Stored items
/-- One index entry: ignored, refused, done here, or sent. Messages of kind 3 carry a row, of kind 4 a request. -/
def rowEntry (s : State) (pier q n : Nat) (r : LatRun) (i w : Nat) (ext : Ext) : Option (State × LatRun) :=
  let ctx := collCtx s n
  let coll := latCollId r.words
  let rb := dW r.words 1 47 32
  let m := ieMod w
  if ieSkip w then some (s, r)
  else if !collMember s n m then some (s, r.fold 0x0E)
  else if dW r.words 0 7 0 = 2 then
    match engRead s ctx (unitLat pier) false (dW r.words 2 41 0 + ieLrow w * rb) rb ext with
    | none => none
    | some (s, bs, pz, st) =>
      if st ≠ 0 then some (s, r.fold st)
      else
        let bad := pz.any id
        let r := r.fold (if bad then 0x04 else 0)
        if m = actId s then
          (rowScatter s pier m coll (ieBuf w) (ieRow w) bs bad ext).map (fun x =>
            match x.2 with
            | some (st, dr) => (x.1, { r.fold st with dropped := r.dropped + b2n dr })
            | none => (x.1, r.fold 0x03))
        else match rowLink s m (rowKey i m (ieLrow w)) with
          | none => none
          | some (0, l, s) =>
            some (s.sendOn l 0
                (.latFrame l 3 ([m, coll, ieBuf w, ieRow w, q * 2 ^ 32 + i, b2n bad] ++ bs.map (·.toNat))),
              { r with rows := r.rows ++ [rowKey i m (ieLrow w)] })
          | some (st, _, s) => some (rowNo s pier st, r.fold st)
  else if m = actId s then
    match rowFetch s pier m coll (ieBuf w) (ieRow w) rb ext with
    | none => none
    | some (s, none) => some (s, r.fold 0x03)
    | some (s, some (st, dr, bs, bad)) =>
      if st ≠ 0 ∨ dr then some (s, { r.fold st with dropped := r.dropped + b2n dr })
      else rowLand s pier r ctx (ieLrow w) bs bad ext
  else match rowLink s m (rowKey i m (ieLrow w)) with
    | none => none
    | some (0, l, s) =>
      some (s.sendOn l 0 (.latFrame l 4 [m, coll, ieBuf w, ieRow w, q * 2 ^ 32 + i, rb]),
        { r with rows := r.rows ++ [rowKey i m (ieLrow w)] })
    | some (st, _, s) => some (rowNo s pier st, r.fold st)

/-- Index entries in order. -/
def rowEntries (s : State) (pier q n : Nat) (r : LatRun) (i : Nat) (ws : List Nat) (ext : Ext) :
    Option (State × LatRun) :=
  match ws with
  | [] => some (s, r)
  | w :: rest =>
    match rowEntry s pier q n r i w ext with
    | none => none
    | some (s, r) => rowEntries s pier q n r (i + 1) rest ext

/-- Words of 8 bytes. -/
def words8 (bs : List (BitVec 8)) : List Nat := (List.range (bs.length / 8)).map (fun i => leNat ((bs.drop (8 * i)).take 8))

/-- An index kind starts: its table is read and its entries are taken in order. Nothing happens while an access must
wait. -/
def rowKind (kind pier q : Nat) (ext : Ext) (s0 : State) : State :=
  match latStart s0 pier q kind ext with
  | none => s0
  | some (s, r, n) =>
    match engRead s (collCtx s n) (unitLat pier) false (dW r.words 4 41 0) (dW r.words 1 31 0 * 8) ext with
    | none => s0
    | some (s, bs, pz, st) =>
      let done (s : State) (r : LatRun) : State := s.setLatQ pier q { s.latQ pier q with run := some r }
      if st ≠ 0 then done s (r.fold st)
      else
        match rowEntries s pier q n (r.fold (if pz.any id then 0x04 else 0)) 0
            (if pz.any id then [] else words8 bs) ext with
        | none => s0
        | some (s, r) => done s r

/-- ISCATTER. -/
def execIscatter (pier q : Nat) (ext : Ext) (s : State) : Host.Outcome State Fault Refusal :=
  whenLive s (rowKind 2 pier q ext s)

/-- IGATHER. -/
def execIgather (pier q : Nat) (ext : Ext) (s : State) : Host.Outcome State Fault Refusal :=
  whenLive s (rowKind 3 pier q ext s)

/-- The awaited entry of a run. The answer to one whose local row an earlier entry has still to write is kept back, so
that the later entry's data remains (R229). -/
def rowAwaited (r : LatRun) (i : Nat) : Option Nat :=
  match r.rows.find? (fun k => rowIdx k == i) with
  | none => none
  | some k =>
    if k < 2 ^ 67 ∧ r.rows.any (fun j => decide (rowIdx j < i) && rowLive j (k % 2 ^ 20)) then none else some k

/-- The answer to an entry folded into its descriptor. UNREACHABLE is a row that has reached its timeout (R215, R250;
DEDUCED, log 153). -/
def rowAnswer (s : State) (pier q i status : Nat) (drop : Bool) (data : Option (List (BitVec 8) × Bool)) (ext : Ext) :
    State :=
  match (s.latQ pier q).run with
  | none => s
  | some r =>
    match rowAwaited r i with
    | none => s
    | some k =>
      let r' : LatRun := { r.fold status with rows := r.rows.filter (· != k), dropped := r.dropped + b2n drop }
      let done (s : State) (r : LatRun) : State :=
        let s := s.setLatQ pier q { s.latQ pier q with run := some r }
        if status = 0x03 then lostPeer s (rowMod k) else s
      match data, collById s (latCollId r.words) with
      | some (bs, bad), some n =>
        if status ≠ 0 ∨ drop ∨ r.fin ∨ 2 ^ 67 ≤ k then done s r'
        else match rowLand s pier r' (collCtx s n) (k % 2 ^ 20) (bs.take (dW r.words 1 47 32)) bad ext with
          | none => s
          | some (s, r) => done s r
      | _, _ => done s r'

/-- LAT_ROW_ARRIVAL: a row or a request at its target, answered by kinds 5 (with data) and 6, or an answer at its
initiator. -/
def execLatRowArrival (pier : Nat) (r : LatRow) (ext : Ext) (s : State) : Host.Outcome State Fault Refusal :=
  let back (s : State) (m k : Nat) (args : List Nat) : State := rowBack s pier m k args
  whenPeer s
    (if s.asm.piers ≤ pier then s
      else match r with
        | .scatter m _ _ _ id _ _ => back s m 6 [id, 0x03, 0]
        | .request m _ _ _ id _ => back s m 5 [id, 0x03, 0, 0]
        | _ => s)
    (if s.asm.piers ≤ pier then s
      else match r with
        | .scatter m coll buf row id data poison =>
          match rowScatter s pier m coll buf row data poison ext with
          | none => s
          | some (s, none) => s
          | some (s, some (st, dr)) => back s m 6 [id, st, b2n dr]
        | .request m coll buf row id n =>
          match rowFetch s pier m coll buf row n ext with
          | none => s
          | some (s, none) => s
          | some (s, some (st, dr, bs, bad)) => back s m 5 ([id, st, b2n dr, b2n bad] ++ bs.map (·.toNat))
        | .done q i st dr => if q < 16 then rowAnswer s pier q i st dr none ext else s
        | .answer q i st dr bs bad => if q < 16 then rowAnswer s pier q i st dr (some (bs, bad)) ext else s)

/-! Completion. -/

/-- Whether a running descriptor has done all it will do. -/
def latDone (r : LatRun) : Bool :=
  r.fin || (if dW r.words 0 7 0 = 1 then (latOffs r).all (fun o => r.made.contains o) else r.rows.isEmpty)

/-- A frame of a REDUCE has reached its timeout: the module it was for, one of those at its output ports (which is a free
choice), is lost. -/
def latFrameLost (s : State) (pier : Nat) (r : LatRun) : State :=
  match (latOuts r).filterMap (latPortMod s pier) with
  | [] => s
  | l => let (i, s) := s.freeNat l.length; lostPeer s (l.getD i 0)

To do >> Reproduce only the lines above spanning from the line containing "State := s.setLatQ" through the line containing "(if pz.any id then []", word for word.

Answer to this problem >>
      let done (s : State) (r : LatRun) : State := s.setLatQ pier q { s.latQ pier q with run := some r }
      if st ≠ 0 then done s (r.fold st)
      else
        match rowEntries s pier q n (r.fold (if pz.any id then 0x04 else 0)) 0
            (if pz.any id then [] else words8 bs) ext with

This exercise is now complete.